Project title: Service reorganisation to save costs

What was required

Wiltshire Council had a strong commitment to change. Rather than simply delivering services, it wanted to put customers right at the very heart of everything that it does. With our support, employees completely redesigned processes for community services and introduced new job roles to enable them to better meet customer needs. Wiltshire Council engaged us to provide consultancy to support their development of a four-year Business Plan that would explain how the authority would reduce costs at the same time as protecting front line services.  The Plan contained a four year £100m cost reduction target to be delivered between 2010 and 2014.  A key component of this cost reduction exercise was the application of advanced systems thinking as part of a comprehensive review of Adult and Social Care Services. We carried out exploratory work to identify where we believed the most significant cost reduction opportunities existed, whilst trading this off against the needs of the council’s customers such that the council could both cut costs and improve services in social care.  Following the successful completion of a customer trial, the council transformed all areas of its Adult and Social Care department to create a truly customer centric business.

What we did

This workstream covered Children’s Services (0-18), Adult Services (18-65), Autism, Health, Housing, Voluntary Sector and carers, Highways and Transport. This was aimed at refocussing activities on the needs of the customer, creating more efficient ways of working and improving the customer experience.

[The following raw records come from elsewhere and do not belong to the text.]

/-- The table of R155, column by column. -/
def sfnLane (f : SFn) (x : Num) (enc : Nat) : LaneRes :=
  match x with
  | .nan => { enc := fpNan }
  | .inf true => match f with
    | .recip => { enc := fpZero true }
    | .exp => { enc := fpZero false }
    | .sigmoid => { enc := fpZero false }
    | .tanh => { enc := withSign lFP32 true fpOne }
    | .gelu => { enc := fpZero true }
    | .silu => { enc := fpZero true }
    | _ => { enc := fpNan, nan := true }
  | .inf false => match f with
    | .recip => { enc := fpZero false }
    | .rsqrt => { enc := fpZero false }
    | .tanh => { enc := fpOne }
    | .sigmoid => { enc := fpOne }
    | _ => { enc := fpInf false }
  | .fin neg m e =>
    if m = 0 then match f with
      | .recip => { enc := fpInf neg, dz := true }
      | .rsqrt => { enc := fpInf neg, dz := true }
      | .log => { enc := fpInf true, dz := true }
      | .exp => { enc := fpOne }
      | .sigmoid => { enc := fpHalf }
      | _ => { enc := fpZero neg }
    else sfnFinite f neg m e enc

/-- Division of a lane (R156). -/
def divLane (a b : Num) (ea eb : Nat) : LaneRes :=
  match a, b with
  | .nan, _ => { enc := fpNan, nan := true }
  | _, .nan => { enc := fpNan, nan := true }
  | .inf _, .inf _ => { enc := fpNan, nan := true }
  | .inf s, .fin t n _ => { enc := fpInf (s != t), dz := n = 0 }
  | .fin s _ _, .inf t => { enc := fpZero (s != t) }
  | .fin s m e, .fin t n f =>
    if n = 0 then (if m = 0 then { enc := fpNan, nan := true } else { enc := fpInf (s != t), dz := true })
    else if m = 0 then { enc := fpZero (s != t) }
    else
      let x := if e - f ≥ 0 then (m <<< ((e - f).toNat + rF)) / n else (m <<< rF) / (n <<< (f - e).toNat)
      let r := sfnPick 9 ea eb 1 (s != t, x)
      { enc := r.1, sat := r.2.sat }

/-- VSFN (R155, R156): FP32 only. -/
def execVsfn (c : Fin 256) (f : SFn) (d a b : Fin 16) (s : State) : Res :=
  onUnit s c .v (.vsfn f d a b) (fun s =>
    let k := getCore s c
    vPut s c d .fp32 ((List.range 256).map (fun i =>
      let ea := laneBits .fp32 (vreg k a) i
      let eb := laneBits .fp32 (vreg k b) i
      if f = .div then divLane (unpack lFP32 ea) (unpack lFP32 eb) ea eb else sfnLane f (unpack lFP32 ea) ea)))

/-! ## Reductions (R153) -/

/-- One step of the tree: FP32 adds rounded, or comparisons; flags of the steps gather. -/
def redPair (op : RedOp) (x y : Num × LaneRes) : Num × LaneRes :=
  let v := match op with | .add => addNum x.1 y.1 | .min => numMin x.1 y.1 | .max => numMax x.1 y.1
  let r := roundLane .fp32 v
  (unpack lFP32 r.enc, { enc := r.enc, nan := r.nan || x.2.nan || y.2.nan, sat := r.sat || x.2.sat || y.2.sat })
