/-- Everything a program holds goes back: groups, seal, swap copies, areas, timer, its bit of LOADED. -/
def dropProg (s : State) (p k : Nat) : State :=
  let s1 := (progSlots s p k).foldl (fun s i => setGrp s i none) s
  let s2 := modPart s1 p (fun q => { q with
    progs := tset (fun _ => none) q.progs k none, saved := tclear q.saved (fun x => decide (x / 1024 = k))
    resid := q.resid.filter (fun e => e.2 != some k), order := q.order.filter (fun j => j != k) })
  let s3 := { s2 with grx := { s2.grx with seals := tdel s2.grx.seals (sealKey p k) } }
  freeWatchdog (modReg s3 (R.COR_PROG_STATUS p) (fun w => w &&& ~~~(at_ (2 ^ k) 8)))

/-- PROGRAM_UNLOAD_APPLY (R188): at a step boundary of the program, or at once for a program that is swapped out; after the running program the
next one stands. -/
def execProgramUnloadApply (p : Fin 16) (k : Fin 8) (s : State) : Res :=
  match tget (fun _ => none) (getPart s p).progs k with
  | none => .next s
  | some g =>
    let isCur := decide ((getPart s p).cur = some k.val)
    if !onDie s || !g.unloadReq || (isCur && !atBoundary s p) || (getPart s p).swapTo = some k.val then .next s
    else
      let next := if isCur then nextProg s p k else none
      let s1 := zeroTenants s p k g
      let s2 := modPart (dropProg (if isCur then clearCores s1 g else s1) p k) p (fun q => { q with
        cur := if isCur then none else q.cur, swapTo := if isCur then none else q.swapTo })
      let s3 := progEnd s2 p 0
      .next (match next with
        | some j => (match tget (fun _ => none) (getPart s3 p).progs j with | some h => swapBegin s3 p j h | none => pruneAreas s3 p)
        | none => pruneAreas s3 p)

end Sys2Proof.Machine
end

Our role was to guide employees to evaluate their own roles and processes, communicate the goals of the change programme to teams and senior managers and to support staff to design and implement new business processes and organisation structures.  This was all carried out in line with Customer Centric Business Change (CCBC) methodology, which in this case deployed:

  • Customer Driven Thinking (internal VOC & external VOC);
  • Transformational Change:   challenging preconceptions on our part and on the part of the Customer, and taking advantage of the current ‘Climate of Change’ to do this;
  • End to End Analysis:from Customer Need to Front Line Services through‘invisible central activity’ to    Commissioned Services, removing departmental boundaries;
  • Wiltshire Systems Thinking as the Toolkit for Analysis;
  • Proactive Communication to engage and ensure buy in;
  • Determining the appropriate/measured/optimum spend for services;
  • Building pace and sustaining momentum;
  • Joining up Initiatives already in progress.

We organised a series of workshops and investigative interviews, involving employees from all levels and areas of the department. The consultants analysed the outcomes of these sessions and compiled detailed diagrams and reports on the council’s as-is processes. Next, we helped the council to communicate the benefits of change to employees, senior executives and partners.

We then helped the council’s staff to design new processes for Adult Social Care by facilitating a series of workshops and guiding employees to consider what the best processes might be from a customer’s perspective. Our approach was centred on the customer and inclusive of employees.

One of the most significant changes was the creation of a new customer coordinator role. Employees in this role provide a single point of contact for customers and coordinate the delivery of all of the services and equipment they need, across all community services teams. The physical location of teams was also changed, to group professionals with multiple skill sets together according to real customer needs.

We then helped the council’s staff to design new processes for Adult Social Care by facilitating a series of workshops and guiding employees to consider what the best processes might be from a customer’s perspective.

We dealt with cultural differences, managed attitudes and expectations, allowed for the uncertainty over the nature of the Government spending review, overcame change fatigue and doubts about credibility of delivery, absorbed statutory requirements and dealt with the short timescale for this engagement by accelerating the pace of change.  Implicit in all of this work was the need to have WCC take ownership of the strategies and solutions we developed and to leave them with firm buy in from officers, elected members and representatives of the public.

The end result (how this helped the client)

  • Positive attitudes towards change at all levels of the organisation
  • Efficiency gains across the department, including a 50% reduction in the time needed to perform assessments
  • Positive feedback from customers, who are receiving a faster and more personal service
  • By taking a level of technology dependency out of the council’s existing processes, we greatly simplified them. This, in turn, has enabled the council to dramatically speed up its delivery of community services.
  • At the end of the trial period, the project steering group committee reported that the time needed to perform assessments had been reduced by 50%.
  • Wiltshire Council subsequently made further productivity improvements of over 30% right across the departments.
  • These efficiency gains allowed the council to invest in more preventive measures.
  • Working with the council’s managers and staff we successfully transferred knowledge of our method and tools through workshops and formal training and by coaching and mentoring of project and programme managers during the programme and then through subsequent service reviews.
  • We left WCC with an improved set of methods, tools and approaches to carry out future business transformation exercises.
  • Through our consultancy WCC was satisfied that it had developed a sustainable plan for social care, adaptable for future policy changes.  We greatly enhanced the council’s ability to respond to change.

Client’s assessment

This project demonstrated a tangible understanding of the project scope and clear transferability of tools, approaches and methodology for application to the project requirements. It demonstrated clear and tangible delivery of targeted savings in the first year of at least 5% in each function. There was a clear methodology and plan for knowledge transfer and future enablement (e.g. training etc.).